A gas storage container in an ordinary chemical laboratory measures 4.9 cm wide and 20 cm high. The label reads: N2 gas with pressure of 16.7 atm. If the cylinder is opened in the gas allowed to escape into a large, empty plastic bag, what will be the final volume of nitrogen gas, including what’s collected in the plastic bag and what’s left over in the cylinder write your answer in liters and round to two significant digits.
To find the final volume of nitrogen gas, we need to calculate the sum of the volume of gas collected in the plastic bag and the remaining volume in the cylinder.
First, we need to convert the dimensions of the cylinder to volume. The volume of a cylinder can be calculated using the formula: V = πr^2h, where V is the volume, r is the radius, and h is the height.
Given that the width of the cylinder is 4.9 cm, we can divide it by 2 to get the radius: r = 4.9 cm / 2 = 2.45 cm = 0.0245 m.
The height of the cylinder is 20 cm = 0.20 m.
Calculating the volume of the cylinder: V_cylinder = π(0.0245 m)^2 * 0.20 m = 9.47 * 10^(-4) m^3.
Next, we need to convert the pressure from atm to Pascal (Pa). 1 atm is approximately equal to 101325 Pa.
Pressure of nitrogen gas = 16.7 atm * 101325 Pa/atm = 1.689355 * 10^6 Pa.
To find the number of moles of nitrogen gas, we can use the ideal gas law equation: PV = nRT, where P is the pressure, V is the volume, n is the number of moles, R is the gas constant, and T is the temperature (which is assumed constant in this case).
Since we are only interested in the volume and not the number of moles, we can rearrange the equation to solve for V:
V = (nRT) / P.
Since the temperature and the gas constant are constant, we can rewrite the equation as:
V ∝ n.
This means that the volume is directly proportional to the number of moles of gas.
If we assume that the temperature and the number of moles of the gas do not change when the cylinder is opened and the gas is allowed to escape, then the final volume of nitrogen gas will be the sum of the volume in the plastic bag and the volume remaining in the cylinder.
Now, let's assume that when the gas is allowed to escape, the volume in the plastic bag increases while the volume in the cylinder decreases.

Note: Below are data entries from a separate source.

-- ==== Sys2Proof/Certificates/Slice0/Obligations.lean ====
section
/-! DEFINITION. The statements, and the words that they are said in. A statement with several parts is the conjunction of its parts, which stand
above it under `Sys2Proof.Claims`. -/

open Sys2Proof Sys2Proof.Machine


namespace Sys2Proof

/-! ### Cores -/

/-- Core `c` executes, no interrupt is to be taken first, and its fetch succeeds, leaving `s1`. -/
def Fetched (s : State) (c : Nat) (s1 : State) : Prop :=
  s.coreRuns c = true ∧ (s.core c).irq = none ∧ s.coreFetch c = (s1, .ok [])

/-- `t` is `s` but for core `c`, which is `k`. -/
def CoreOnly (s t : State) (c : Nat) (k : Cpu) : Prop :=
  t.core c = k ∧ (∀ j, j ≠ c → t.core j = s.core j) ∧ t = { s with cores := t.cores }

/-- The thread as the next instruction finds it. -/
def atNext (k : Cpu) : Cpu := { k with pc := k.pc + 4 }

/-- A trap is entered from `s` (R327): the saved registers, supervisor with interrupts off, the handler's entry. -/
def TrapEntered (s t : State) (c cause detail val ret : Nat) : Prop :=
  let k := s.core c
  CoreOnly s t c
    { k with
      xpc := BitVec.ofNat 64 ret
      xstate := BitVec.ofNat 64
        (k.resident * 2 ^ 12 + k.wsel * 2 ^ 8 + (if k.xact then 16 else 0) + (if k.tw then 8 else 0) + (if k.ie then 4 else 0)
          + k.priv.toNat)
      xcause := BitVec.ofNat 64 (cause + 256 * detail), xval := BitVec.ofNat 64 val
      priv := 1, ie := false, xact := true, pc := k.xbase + BitVec.ofNat 64 (128 * cause) }

/-- The core is frozen by a double trap (R329): nothing but its state and its shadow registers changes. -/
def DoubleTrapped (s t : State) (c cause detail val word : Nat) : Prop :=
  let k := s.core c
  CoreOnly s t c { k with run := .frozen, haltFurrow := s.furrow, shadow := (t.core c).shadow } ∧
    ∀ e ∈ [(0, k.pc), (1, BitVec.ofNat 64 (cause + 256 * detail)), (2, BitVec.ofNat 64 val), (3, BitVec.ofNat 64 word),
        (4, k.xpc), (5, k.xstate), (6, k.xcause), (7, k.xval), (8, k.spptr), (9, k.spbase), (10, k.splimit), (11, k.ptroot),
        (12, BitVec.ofNat 64 s.furrow), (13, BitVec.ofNat 64 s.time.ns),
        (14, BitVec.ofNat 64 (k.flags.toNat % 128 + k.fpctl.toNat * 256)),
        (15, BitVec.ofNat 64 (c + s.corePart c * 256 + k.resident * 4096))],
      sget 0 (t.core c).shadow e.1 = e.2

/-- A synchronous cause: a trap, or a double trap while a trap is handled. -/
def SyncTrapped (s t : State) (c cause detail val word ret : Nat) : Prop :=
  if (s.core c).xact then DoubleTrapped s t c cause detail val word else TrapEntered s t c cause detail val ret

/-- The low `w` bits of an exact result, with V when a signed one does not fit (R199). -/
def exactRes (w : Nat) (signed : Bool) (x : Int) : Nat × Nat :=
  ((x % 2 ^ w).toNat, if signed ∧ (x < -(2 ^ (w - 1)) ∨ 2 ^ (w - 1) ≤ x) then fV else 0)

/-- An exact result held to a range, with SAT when it lies outside (R199). -/
def clampRes (w : Nat) (lo hi x : Int) : Nat × Nat :=
  if x < lo then ((lo % 2 ^ w).toNat, fSAT) else if hi < x then ((hi % 2 ^ w).toNat, fSAT) else ((x % 2 ^ w).toNat, 0)

/-- A constructor of the register-register instructions. -/
abbrev AluCtor := Nat → BitVec 6 → BitVec 6 → BitVec 6 → Bool → Instr

/-- A register-register instruction: its opcode, its function, whether it names rb, and its result and flags for operands of `w` bits;
none when a checked variant traps. -/
abbrev AluRow := AluCtor × Nat × Nat × Bool × (Nat → Nat → Nat → Option (Nat × Nat))

/-- R338's opcodes 0x02 to 0x04 with the results of R198 to R201. -/
def aluRows : List AluRow :=
  [(.add, 2, 0, true, fun w a b => some (exactRes w true (sint w a + sint w b))),
   (.addu, 2, 1, true, fun w a b => some (exactRes w false (a + b))),
   (.sub, 2, 2, true, fun w a b => some (exactRes w true (sint w a - sint w b))),
   (.subu, 2, 3, true, fun w a b => some (exactRes w false (a - b))),
   (.and, 2, 4, true, fun _ a b => some (a &&& b, 0)),
   (.or, 2, 5, true, fun _ a b => some (a ||| b, 0)),
   (.xor, 2, 6, true, fun _ a b => some (a ^^^ b, 0)),
   (.slt, 2, 7, true, fun w a b => some (if sint w a < sint w b then 1 else 0, 0)),
   (.sltu, 2, 8, true, fun _ a b => some (if a < b then 1 else 0, 0)),
   (.sadd, 2, 9, true, fun w a b => some (clampRes w (-(2 ^ (w - 1))) (2 ^ (w - 1) - 1) (sint w a + sint w b))),
   (.ssub, 2, 10, true, fun w a b => some (clampRes w (-(2 ^ (w - 1))) (2 ^ (w - 1) - 1) (sint w a - sint w b))),
   (.saddu, 2, 11, true, fun w a b => some (clampRes w 0 (2 ^ w - 1) (a + b))),
   (.ssubu, 2, 12, true, fun w a b => some (clampRes w 0 (2 ^ w - 1) (a - b))),
   (.neg, 2, 13, false, fun w a _ => some (exactRes w true (-sint w a))),
   (.abs, 2, 14, false, fun w a _ => some (exactRes w true (if sint w a < 0 then -sint w a else sint w a))),
   (.cneg, 2, 15, false, fun w a _ => if sint w a = -(2 ^ (w - 1)) then none else some (exactRes w true (-sint w a))),
   (.cabs, 2, 16, false, fun w a _ =>
     if sint w a = -(2 ^ (w - 1)) then none else some (exactRes w true (if sint w a < 0 then -sint w a else sint w a))),
   (.min, 2, 17, true, fun w a b => some (if sint w a ≤ sint w b then a else b, 0)),
   (.max, 2, 18, true, fun w a b => some (if sint w a ≤ sint w b then b else a, 0)),
   (.minu, 2, 19, true, fun _ a b => some (if a ≤ b then a else b, 0)),
   (.maxu, 2, 20, true, fun _ a b => some (if a ≤ b then b else a, 0)),
   (.sll, 3, 0, true, fun w a b => some (if w ≤ b then 0 else a * 2 ^ b % 2 ^ w, 0)),
   (.srl, 3, 1, true, fun w a b => some (if w ≤ b then 0 else a / 2 ^ b, 0)),
   (.sra, 3, 2, true, fun w a b =>
     some (if w ≤ b then (if sint w a < 0 then 2 ^ w - 1 else 0) else (sint w a / 2 ^ b % 2 ^ w).toNat, 0)),
   (.rol, 3, 3, true, fun w a b => some (a * 2 ^ (b % w) % 2 ^ w + a / 2 ^ (w - b % w), 0)),
   (.ror, 3, 4, true, fun w a b => some (a / 2 ^ (b % w) + a * 2 ^ (w - b % w) % 2 ^ w, 0)),
   (.mul, 4, 0, true, fun w a b => some (exactRes w true (sint w a * sint w b))),
   (.mulh, 4, 1, true, fun w a b => some ((sint w a * sint w b / 2 ^ w % 2 ^ w).toNat, 0)),
   (.mulhu, 4, 2, true, fun w a b => some (a * b / 2 ^ w, 0)),
   (.div, 4, 3, true, fun w a b => some (if b = 0 then (0, fDZ) else exactRes w true (Int.tdiv (sint w a) (sint w b)))),
   (.divu, 4, 4, true, fun _ a b => some (if b = 0 then (0, fDZ) else (a / b, 0))),
   (.rem, 4, 5, true, fun w a b =>
     some (if b = 0 then (a, fDZ) else ((Int.tmod (sint w a) (sint w b) % 2 ^ w).toNat, 0))),
   (.remu, 4, 6, true, fun _ a b => some (if b = 0 then (a, fDZ) else (a % b, 0))),
   (.cdiv, 4, 7, true, fun w a b =>
     if b = 0 ∨ (sint w a = -(2 ^ (w - 1)) ∧ sint w b = -1) then none
     else some ((Int.tdiv (sint w a) (sint w b) % 2 ^ w).toNat, 0)),
   (.cdivu, 4, 8, true, fun _ a b => if b = 0 then none else some (a / b, 0)),
   (.crem, 4, 9, true, fun w a b => if b = 0 then none else some ((Int.tmod (sint w a) (sint w b) % 2 ^ w).toNat, 0)),
   (.cremu, 4, 10, true, fun _ a b => if b = 0 then none else some (a % b, 0))]

/-- The word of a register-register instruction (R337). -/
def aluWord (op fn : Nat) (rd ra rb : BitVec 6) (w32 : Bool) : Nat :=
  op * 2 ^ 26 + rd.toNat * 2 ^ 20 + ra.toNat * 2 ^ 14 + rb.toNat * 2 ^ 8 + (fn + if w32 then 128 else 0)

/-- A `w`-bit field as a signed value in 64 bits. -/
def simm (w x : Nat) : Nat := (sint w x % 2 ^ 64).toNat

end Sys2Proof

/-- Each of the 37 register-register instructions gives the result of R198 to R201 in rd, ORs its flags into FLAGS, advances the pc, and
changes nothing else; a checked variant that meets its case takes trap 0x0C instead. -/
def Sys2Proof.Claims.CoreAluResults : Prop :=
  ∀ r ∈ aluRows, ∀ (s s1 : State) (c : Nat) (rd ra rb : BitVec 6) (w32 : Bool),
    Fetched s c s1 → rd.toNat < 40 → ra.toNat < 40 → (r.2.2.2.1 = true → rb.toNat < 40) →
      ∃ t, exec (r.1 c rd ra rb w32) s = .next t ∧
        let k := s1.core c
        let w := if w32 then 32 else 64
        match r.2.2.2.2 w (k.reg ra.toNat % 2 ^ w) (k.reg rb.toNat % 2 ^ w) with
        | some v => CoreOnly s1 t c (atNext ((k.setReg rd.toNat (if w32 then simm 32 v.1 else v.1)).orFlag v.2))
        | none => SyncTrapped s1 t c 0x0C 0 (aluWord r.2.1 r.2.2.1 rd ra rb w32) (aluWord r.2.1 r.2.2.1 rd ra rb w32) k.pc.toNat

/-- A register specifier of 40 to 63 in a field that the instruction names raises ILLEGAL_INSN, and no result is written. -/
def Sys2Proof.Claims.CoreAluIllegal : Prop :=
  ∀ r ∈ aluRows, ∀ (s s1 : State) (c : Nat) (rd ra rb : BitVec 6) (w32 : Bool),
    Fetched s c s1 → (40 ≤ rd.toNat ∨ 40 ≤ ra.toNat ∨ (r.2.2.2.1 = true ∧ 40 ≤ rb.toNat)) →
      ∃ t, exec (r.1 c rd ra rb w32) s = .next t ∧
        SyncTrapped s1 t c 0x03 0 (aluWord r.2.1 r.2.2.1 rd ra rb w32) (aluWord r.2.1 r.2.2.1 rd ra rb w32) (s1.core c).pc.toNat

/-- g0 reads 0 and discards writes; every other register reads what was written to it and no other register changes, in whichever
window the names stand. -/
def Sys2Proof.Claims.CoreRegisters : Prop :=
  ∀ (k : Cpu) (r v : Nat), r < 40 → k.wsel ≤ 10 →
    k.reg 0 = 0 ∧ (k.setReg r v).reg r = (if r = 0 then 0 else v % 2 ^ 64) ∧
      (∀ q, q < 40 → q ≠ r → (k.setReg r v).reg q = k.reg q)

/-- The immediates: opcode, constructor, result and flags. -/
def Sys2Proof.immRows : List (Nat × (Nat → BitVec 6 → BitVec 6 → BitVec 14 → Instr) × (Nat → Nat → Nat × Nat)) :=
  [(5, .addi, fun a i => exactRes 64 true (sint 64 a + sint 64 i)), (6, .andi, fun a i => (a &&& i, 0)),
   (7, .ori, fun a i => (a ||| i, 0)), (8, .xori, fun a i => (a ^^^ i, 0))]

/-- ADDI, ANDI, ORI and XORI with a sign-extended 14-bit immediate, LUI and AUIPC with imm20 shifted left by 12. -/
def Sys2Proof.Claims.CoreImmediates : Prop :=
  (∀ r ∈ immRows, ∀ (s s1 : State) (c : Nat) (rd ra : BitVec 6) (imm : BitVec 14),
    Fetched s c s1 → rd.toNat < 40 → ra.toNat < 40 →
      ∃ t, exec (r.2.1 c rd ra imm) s = .next t ∧
        let v := r.2.2 ((s1.core c).reg ra.toNat) (simm 14 imm.toNat)
        CoreOnly s1 t c (atNext (((s1.core c).setReg rd.toNat v.1).orFlag v.2))) ∧
  (∀ (s s1 : State) (c : Nat) (rd : BitVec 6) (imm : BitVec 20), Fetched s c s1 → rd.toNat < 40 →
    (∃ t, exec (.lui c rd imm) s = .next t ∧
      CoreOnly s1 t c (atNext ((s1.core c).setReg rd.toNat (simm 32 (imm.toNat * 4096))))) ∧
    (∃ t, exec (.auipc c rd imm) s = .next t ∧
      CoreOnly s1 t c (atNext ((s1.core c).setReg rd.toNat ((s1.core c).pc.toNat + simm 32 (imm.toNat * 4096))))))

/-- Conditional branches, CALL and JMPL: where the pc goes and what links. Offsets count instructions from the branch itself, which is
the model's reading (notes/assumptions 35). -/
def Sys2Proof.Claims.CoreControlFlow : Prop :=
  ∀ (s s1 : State) (c : Nat), Fetched s c s1 →
    let k := s1.core c
    (∀ (ra rb : BitVec 6) (cond : BitVec 3) (off : BitVec 11), ra.toNat < 40 → rb.toNat < 40 →
      ∃ t, exec (.branch c ra rb cond off) s = .next t ∧
        let a := k.reg ra.toNat
        let b := k.reg rb.toNat
        let word := 0x0F * 2 ^ 26 + ra.toNat * 2 ^ 20 + rb.toNat * 2 ^ 14 + cond.toNat * 2 ^ 11 + off.toNat
        if 6 ≤ cond.toNat then SyncTrapped s1 t c 0x03 0 word word k.pc.toNat
        else
          CoreOnly s1 t c
            { k with
              pc :=
                if (cond = 0 ∧ a = b) ∨ (cond = 1 ∧ a ≠ b) ∨ (cond = 2 ∧ sint 64 a < sint 64 b)
                  ∨ (cond = 3 ∧ sint 64 b ≤ sint 64 a) ∨ (cond = 4 ∧ a < b) ∨ (cond = 5 ∧ b ≤ a)
                then BitVec.ofInt 64 (k.pc.toNat + 4 * sint 11 off.toNat)
                else k.pc + 4 }) ∧
    (∀ off : BitVec 26, ∃ t, exec (.call c off) s = .next t ∧
      CoreOnly s1 t c { (k.setReg 15 (k.pc.toNat + 4)) with pc := BitVec.ofInt 64 (k.pc.toNat + 4 * sint 26 off.toNat) }) ∧
    (∀ (rd ra : BitVec 6) (imm : BitVec 14), rd.toNat < 40 → ra.toNat < 40 →
      ∃ t, exec (.jmpl c rd ra imm) s = .next t ∧
        let to_ := (k.reg ra.toNat + simm 14 imm.toNat) % 2 ^ 64
        if to_ % 4 = 0 then CoreOnly s1 t c { (k.setReg rd.toNat (k.pc.toNat + 4)) with pc := BitVec.ofNat 64 to_ }
        else SyncTrapped s1 t c 0x09 0 to_ (0x11 * 2 ^ 26 + rd.toNat * 2 ^ 20 + ra.toNat * 2 ^ 14 + imm.toNat) k.pc.toNat)

/-- Loads: kind, constructor, bytes, and the register value of the bytes read. -/
def Sys2Proof.loadRows : List (Nat × (Nat → BitVec 6 → BitVec 6 → BitVec 11 → Instr) × Nat × (Nat → Nat)) :=
  [(0, .lb, 1, simm 8), (1, .lbu, 1, id), (2, .lh, 2, simm 16), (3, .lhu, 2, id), (4, .lw, 4, simm 32), (5, .lwu, 4, id),
   (6, .ld, 8, id), (7, .ldAq, 8, id)]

We can represent the final volume of nitrogen gas as:
V_final = V_plastic bag + V_cylinder.
Since the volume is directly proportional to the number of moles of gas, we can assume that the final number of moles of nitrogen gas will be the same as the initial number of moles.
V_final ∝ n.
Therefore, V_final is directly proportional to the initial volume.
Similarly, the initial volume of nitrogen gas is given by:
V_initial = V_cylinder.
Substituting the values we've calculated earlier:
V_initial = 9.47 * 10^(-4) m^3.
Therefore:
V_final = V_plastic bag + V_cylinder
= V_initial + V_cylinder
= 9.47 * 10^(-4) m^3 + 9.47 * 10^(-4) m^3
= 1.894 * 10^(-3) m^3.
Finally, we need to convert the volume from cubic meters to liters. There are 1000 liters in 1 cubic meter.
1.894 * 10^(-3) m^3 * 1000 L/m^3 = 1.894 L.
Therefore, the final volume of nitrogen gas, including what's collected in the plastic bag and what's left over in the cylinder, is approximately 1.89 liters, rounded to two significant digits.